Tight Bounds for Sorting Under Partial Information

Sorting has a natural generalization where the input consists of: (1) a ground set $X$ of size $n$, (2) a partial oracle $O_P$ specifying some fixed partial order $P$ on $X$ and (3) a linear oracle $O_L$ specifying a linear order $L$ that extends $P$. The goal is to recover the linear order $L$ on $X$ using the fewest number of linear oracle queries. In this problem, we measure algorithmic complexity through three metrics: oracle queries to $O_L$, oracle queries to $O_P$, and the time spent. Any algorithm requires worst-case $\log_2 e(P)$ linear oracle queries to recover the linear order on $X$. Kahn and Saks presented the first algorithm that uses $\Theta(\log e(P))$ linear oracle queries (using $O(n^2)$ partial oracle queries and exponential time). The state-of-the-art for the general problem is by Cardinal, Fiorini, Joret, Jungers and Munro who at STOC'10 manage to separate the linear and partial oracle queries into a preprocessing and query phase. They can preprocess $P$ using $O(n^2)$ partial oracle queries and $O(n^{2.5})$ time. Then, given $O_L$, they uncover the linear order on $X$ in $\Theta(\log e(P))$ linear oracle queries and $O(n + \log e(P))$ time -- which is worst-case optimal in the number of linear oracle queries but not in the time spent. For $c \geq 1$, our algorithm can preprocess $O_P$ using $O(n^{1 + \frac{1}{c}})$ queries and time. Given $O_L$, we uncover $L$ using $\Theta(c \log e(P))$ queries and time. We show a matching lower bound, as there exist positive constants $(\alpha, \beta)$ where for any constant $c \geq 1$, any algorithm that uses at most $\alpha \cdot n^{1 + \frac{1}{c}}$ preprocessing must use worst-case at least $\beta \cdot c \log e(P)$ linear oracle queries. Thus, we solve the problem of sorting under partial information through an algorithm that is asymptotically tight across all three metrics.

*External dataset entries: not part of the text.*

/-- The transmitter (R413 to R415): enabled, between frames, with a byte in TDR and the preamble over, ten bit clock edges put
the start bit, the eight data bits from bit 0 on and the stop bit on the line and set TDRE; each preamble bit is a one; with
nothing to send ones go out; disabled, nothing changes. The edges (R411): with the internal clock one where the counter
reaches a multiple of the bit time, 16, 128, 1024 or 4096 E cycles, and the half of a bit between two of them, with the
external clock one at every eighth rise of P22, also where it rises between the levels that two E cycles end at, and none
else; the phase is the model's choice (log 21). -/
def Obligations.TransmitterFrames : Prop :=
  (∀ k : Sci, k.te = true → k.txBits ≤ 1 → k.txPreamble = 0 → k.tdre = false →
    (Sci.edges 10 k).1 = frameBits k.tdr true ∧ (Sci.edges 10 k).2.tdre = true ∧ (Sci.edges 10 k).2.txBits = 1) ∧
  (∀ (n : Nat) (k : Sci), k.te = true → k.txBits ≤ 1 → n ≤ k.txPreamble →
    (Sci.edges n k).1 = List.replicate n true ∧ (Sci.edges n k).2.txPreamble = k.txPreamble - n ∧
      (Sci.edges n k).2.tdre = k.tdre) ∧
  (∀ (n : Nat) (k : Sci), k.te = true → k.txBits ≤ 1 → k.tdre = true →
    (Sci.edges n k).1 = List.replicate n true ∧ (Sci.edges n k).2.tdre = true) ∧
  (∀ k : Sci, k.te = false → k.transmitEdge = k) ∧
  (∀ s : State, s.resetSeen = false → s.nextRx = none →
    let k := s.sci
    let n := s.timer.cnt.toNat + 1
    let p22 := s.sample.p2Lines.getLsbD 2
    let levels := k.p22prev :: (s.nextP22Between.toList ++ [p22])
    (k.externalClock = false →
      s.tick.sci =
        { (if n % k.bitCycles = 0 then k.transmitEdge else if n % k.bitCycles = k.bitCycles / 2 then k.halfBit else k) with
          p22prev := p22 }) ∧
    (k.externalClock = true → ¬[false, true] <:+: levels → s.tick.sci = { k with p22prev := p22 }) ∧
    (k.externalClock = true → [false, true] <:+: levels → k.extCount < 7 →
      s.tick.sci = { k with extCount := k.extCount + 1, p22prev := p22 }) ∧
    (k.externalClock = true → [false, true] <:+: levels → k.extCount = 7 →
      s.tick.sci = { k.transmitEdge with extCount := 0, p22prev := p22 }))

翻译：排序有一个自然的推广，其输入包括：(1) 一个大小为 $n$ 的基集 $X$，(2) 指定 $X$ 上某个固定偏序 $P$ 的偏序预言机 $O_P$，以及 (3) 指定扩展 $P$ 的线性序 $L$ 的线性预言机 $O_L$。目标是利用最少的线性预言机查询次数恢复 $X$ 上的线性序 $L$。在此问题中，我们通过三个度量来衡量算法复杂度：对 $O_L$ 的预言机查询次数、对 $O_P$ 的预言机查询次数以及运行时间。任何算法在最坏情况下都需要 $\log_2 e(P)$ 次线性预言机查询才能恢复 $X$ 上的线性序。Kahn 和 Saks 提出了首个使用 $\Theta(\log e(P))$ 次线性预言机查询的算法（使用 $O(n^2)$ 次偏序预言机查询和指数时间）。该问题的最新进展来自 Cardinal、Fiorini、Joret、Jungers 和 Munro，他们在 STOC'10 上成功地将线性预言机和偏序预言机查询分离为预处理阶段和查询阶段。他们可以使用 $O(n^2)$ 次偏序预言机查询和 $O(n^{2.5})$ 时间预处理 $P$。然后，给定 $O_L$，他们使用 $\Theta(\log e(P))$ 次线性预言机查询和 $O(n + \log e(P))$ 时间揭示 $X$ 上的线性序——这在线性预言机查询次数上是最坏情况最优的，但运行时间并非最优。对于 $c \geq 1$，我们的算法可以使用 $O(n^{1 + \frac{1}{c}})$ 次查询和时间预处理 $O_P$。给定 $O_L$，我们使用 $\Theta(c \log e(P))$ 次查询和时间揭示 $L$。我们给出了一个匹配的下界：存在正常数 $(\alpha, \beta)$，使得对于任意常数 $c \geq 1$，任何使用最多 $\alpha \cdot n^{1 + \frac{1}{c}}$ 次预处理的算法，在最坏情况下必须使用至少 $\beta \cdot c \log e(P)$ 次线性预言机查询。因此，我们通过一个在所有三个度量上渐近紧的算法解决了部分信息下的排序问题。